IMCC — IMportance sampling Chirality Check

This command is used to define chiral centers to be checked when assigning the simulated structure to one of the input structures. The current structure will not be assigned to an input structure if the chirality of one of its centers is different from that of the input structure. This command must come before the IMPS command.

TCMP — Torsional CoMParison

Used during importance sampling to define the torsions for torsional RMS calculation and for the torsional check during the assignment of the simulated structure to one of the input structures. Can be used either with torsional RMS calculations (both functions) or with Cartesian RMS calculations (second function only).

ZMAT — Z-MATrix

Defines the internal degrees of freedom (Z-matrix variables) to be sampled during all degrees of freedom MMC or MC(JBW) runs (also used in MCSD and MC(JBW)/SD). In a Z-matrix, each atom (except the first three specified) is defined with a bond length, bond angle, and torsional angle with respect to atoms previously defined. The first atom is defined with respect to itself, the second by a bond length to the first, and the third by a bond length to the second and a bond angle to the first.

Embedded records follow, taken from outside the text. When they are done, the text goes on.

-- ==== Sys2Proof/Certificates/Slice0/Obligations.lean ====
section
/-! DEFINITION. The statements for the provers. Each docstring names the rule of spec/ it formalises; a clause that
rests on the model's own choice says so and names the log entry. -/

open Sys2Proof Sys2Proof.Machine

/-! ### Encoding (30_encoding.md R80 to R91) -/

/-- A few words written out from 30_encoding.md R80 decode to their commands, or to the reason they are illegal. -/
def Obligations.SampleWordsDecode : Prop :=
  decode 0x00000000 = .ok .nop ∧ decode 0x00000002 = .ok .closeSession ∧ decode 0x00000084 = .ok (.tpose true) ∧
  decode 0x00000056 = .ok (.pack1 true false true) ∧ decode 0x00000047 = .ok (.pack4 false true) ∧
  decode 0x00000208 = .ok (.compress 2) ∧ decode 0x00000027 = .error .unusedFlag ∧
  decode 0x00000308 = .error .illegalPlane ∧ decode 0x00000406 = .error .reservedBits ∧
  decode 0x0000000F = .error .reservedOp

/-- Every well-formed command, with every flag and PLANE at every value its encoding admits, is read back from its
encoding (R82, R88). -/
def Obligations.EveryCommandDecodesFromItsEncoding : Prop :=
  ∀ i : Instr, i.wellFormed = true → decode (encode i) = .ok i

/-- Every 32-bit word that decodes is the encoding of the well-formed command it decodes to: no bit is ignored and no
two words mean one command (R82, R87). -/
def Obligations.DecodedWordIsTheEncodingOfItsCommand : Prop :=
  ∀ (w : Word) (i : Instr), decode w = .ok i → i.wellFormed = true ∧ encode i = w

/-- A word is refused exactly when it matches no row of R82, or is COMPRESS with PLANE = 3 (R84, first sentence). -/
def Obligations.RefusedWordsAreTheIllegalOnes : Prop :=
  ∀ w : Word, (∃ e, decode w = .error e) ↔ ((∀ op : Opcode, w &&& op.mask ≠ op.pattern) ∨ w = 0x00000308)

/-! ### The engine step (30_encoding.md R91) -/

/-- When it is the engine's turn and CMD decodes, step is exec of that command; the model's own fields `raced` and
`delay` are then cleared, and each byte the host wrote in a race takes a free value (logs 4, 6). -/
def Obligations.EngineStepRunsTheDecodedCommand : Prop :=
  ∀ (s t : State) (i : Instr), s.engineTurn = true → decode s.cmd = .ok i → exec i s = .next t →
    step s = .next { t.drawBytes t.raced with raced := [], delay := 0 }

/-- An illegal word raises ILLEGAL in its engine step with no other effect, whatever CTRL.CANCEL is (R84, R223). With
no host race, nothing but STATUS and the model's own `delay` changes. -/
def Obligations.IllegalWordRaisesIllegal : Prop :=
  ∀ (s : State) (e : DecodeError), s.engineTurn = true → s.raced = [] → decode s.cmd = .error e →
    ∃ t, step s = .next t ∧ t.statusFields = (false, s.session, false, true, 1, false) ∧
      t.statusReserved = s.statusReserved ∧ t = { s with status := t.status, delay := 0 }

/-- No command stops the engine: every engine step has a next state, with BUSY = 0 (R91, 60_exceptions.md R220). -/
def Obligations.EveryEngineStepFinishesItsCommand : Prop :=
  ∀ s : State, s.engineTurn = true → ∃ t, step s = .next t ∧ t.busy = false ∧ t.raced = []

/-- The engine writes no register of R24 whose "engine writes" column says no: CMD, CTRL, CFG and every operand
register but ROT_COL. -/
def Obligations.EngineKeepsTheHostsRegisters : Prop :=
  ∀ s t : State, s.engineTurn = true → step s = .next t →
    t.cmd = s.cmd ∧ t.ctrl = s.ctrl ∧ t.cfg = s.cfg ∧ t.srcAddr = s.srcAddr ∧ t.srcStride = s.srcStride ∧
    t.dstAddr = s.dstAddr ∧ t.dstStride = s.dstStride ∧ t.width = s.width ∧ t.offs = s.offs ∧
    t.rotAddr = s.rotAddr ∧ t.lutAddr = s.lutAddr ∧ t.len = s.len ∧ t.params = s.params

/-- Every WAIT ends (30_encoding.md R90, 70_reset_and_hazards.md R262): a WAIT that reads BUSY = 0 leaves the host's
list; and with a command in flight and the host waiting, BUSY is 0 after as many polls as the delay says and the engine
step, and the next poll leaves the list. That the delay is counted in host actions, and that a poll is noted in
`received`, is the model's choice (log 4). -/
def Obligations.EveryWaitEnds : Prop :=
  ∀ (s : State) (rest : List HostAction), s.host = .wait :: rest →
    (s.busy = false →
      step s = .next { s with host := rest, delay := s.delay - 1, received := s.readReg .status :: s.received }) ∧
    (s.busy = true →
      ∃ t, Host.Core.run Sys2Proof.core (s.delay + 1) s = .next t ∧ t.busy = false ∧ t.host = .wait :: rest ∧
        Host.Core.run Sys2Proof.core (s.delay + 2) s =
          .next { t with host := rest, received := t.readReg .status :: t.received })

/-! ### Reset and invariants -/

/-- Reset, wherever it falls between two host accesses, gives every register its value of 10_state.md R24 and zeroes
the seed rows; buffer memory is not written (70_reset_and_hazards.md R250). A command in flight is discarded (R251). -/
def Obligations.ResetGivesEveryRegisterItsValue : Prop :=
  ∀ (s : State) (rest : List HostAction), s.engineTurn = false → s.host = .reset :: rest →
    ∃ t, step s = .next t ∧
      (∀ r : Reg, t.readReg r =
        if r = .dsize ∨ r = .psize then 0xFFFFFFFF else if r = .masks then 0xFFFF0000 else 0) ∧
      t.seedsZero = true ∧ t.seedsSized = true ∧ t.mem = s.mem ∧ t.params = s.params

/-- The state right after power-up reset holds the reset values of 10_state.md R24, with zero seed rows and no buffer
byte written. -/
def Obligations.ResetStateHoldsTheResetValues : Prop :=
  (∀ r : Reg, State.reset.readReg r =
    if r = .dsize ∨ r = .psize then 0xFFFFFFFF else if r = .masks then 0xFFFF0000 else 0) ∧
  State.reset.seedsZero = true ∧ State.reset.seedsSized = true ∧ State.reset.mem = []

/-- The reset state is legal. Its parameters are the model's choice (log 1). -/
def Obligations.ResetStateIsLegal : Prop := State.reset.Inv

/-- Every step from a legal state leads to a legal state: the memory stays canonical and inside BUF_BYTES, seed rows
keep their size and are zero outside a session, reserved fields stay 0, and STATUS, RES_KIND, MASKS and ROT_STATE stay
legal. -/
def Obligations.EveryStepKeepsTheStateLegal : Prop :=
  ∀ s t : State, s.Inv → step s = .next t → t.Inv

/-- Whenever STATUS.SESSION = 0, every seed byte is 0 (10_state.md R49): reset zeroes them and sets SESSION to 0, every
step keeps the rule, and no command changes a seed byte while SESSION = 0. -/
def Obligations.SeedRowsAreZeroOutsideASession : Prop :=
  (State.reset.session = false ∧ State.reset.seedsZero = true) ∧
  (∀ s t : State, (s.session = false → s.seedsZero = true) → step s = .next t →
    t.session = false → t.seedsZero = true) ∧
  ∀ (i : Instr) (s t : State), s.session = false → s.seedsZero = true → s.seedsSized = true →
    exec i s = .next t → t.seed0 = s.seed0 ∧ t.seed1 = s.seed1 ∧ t.seed2 = s.seed2

/-- SESSION changes only in the engine step of OPEN or CLOSE, or by reset (10_state.md R26). -/
def Obligations.OnlyOpenCloseAndResetChangeSession : Prop :=
  ∀ s t : State, step s = .next t → t.session ≠ s.session →
    (s.engineTurn = true ∧ (decode s.cmd = .ok .openSession ∨ decode s.cmd = .ok .closeSession)) ∨
    (s.engineTurn = false ∧ ∃ rest, s.host = .reset :: rest)

/-- The host reaches the seed rows only through COMPRESS, SEEDCLR, OPEN and CLOSE, and reset (10_state.md R48). -/
def Obligations.OnlySeedCommandsChangeSeedRows : Prop :=
  ∀ s t : State, step s = .next t → (t.seed0, t.seed1, t.seed2) ≠ (s.seed0, s.seed1, s.seed2) →
    (s.engineTurn = true ∧
      (decode s.cmd = .ok .openSession ∨ decode s.cmd = .ok .closeSession ∨ decode s.cmd = .ok .seedClr ∨
        ∃ p, decode s.cmd = .ok (.compress p))) ∨
    (s.engineTurn = false ∧ ∃ rest, s.host = .reset :: rest)

/-! ### Errors and cancellation (60_exceptions.md) -/

/-- Errors are precise (R224): a command that sets ERR changes nothing but STATUS, and of STATUS only ERR, ERRCODE,
CANCELLED, DEGRADED and BUSY. -/
def Obligations.ErrorsArePrecise : Prop :=
  ∀ (i : Instr) (s t : State), s.err = false → exec i s = .next t → t.err = true →
    EndsWithError s t.errCode t ∧ 1 ≤ t.errCode.toNat ∧ t.errCode.toNat ≤ 7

Also defined in this command are the ranges of change/randomization for each degree of freedom. Typical ranges are 0-0.1 Å for bond lengths and 5° for bond angles. In course of an MMC simulation, backbone torsions should be changed by large ranges to allow for a complete sampling of the entire potential energy surface. With the above definition of Z‑matrix, torsions to branched atoms should be changed by a small amount (0-5°) to avoid distorted bond angles. For MC(JBW) and MC(JBW)/SD simulations, typical randomization ranges are 0-0.1A for bond angles and 0-5 for bond and torsion angles. Large randomizations reduce the acceptance rate and the number of conformational interconversions, and have the effect of reducing the JBW procedure to an MMC one.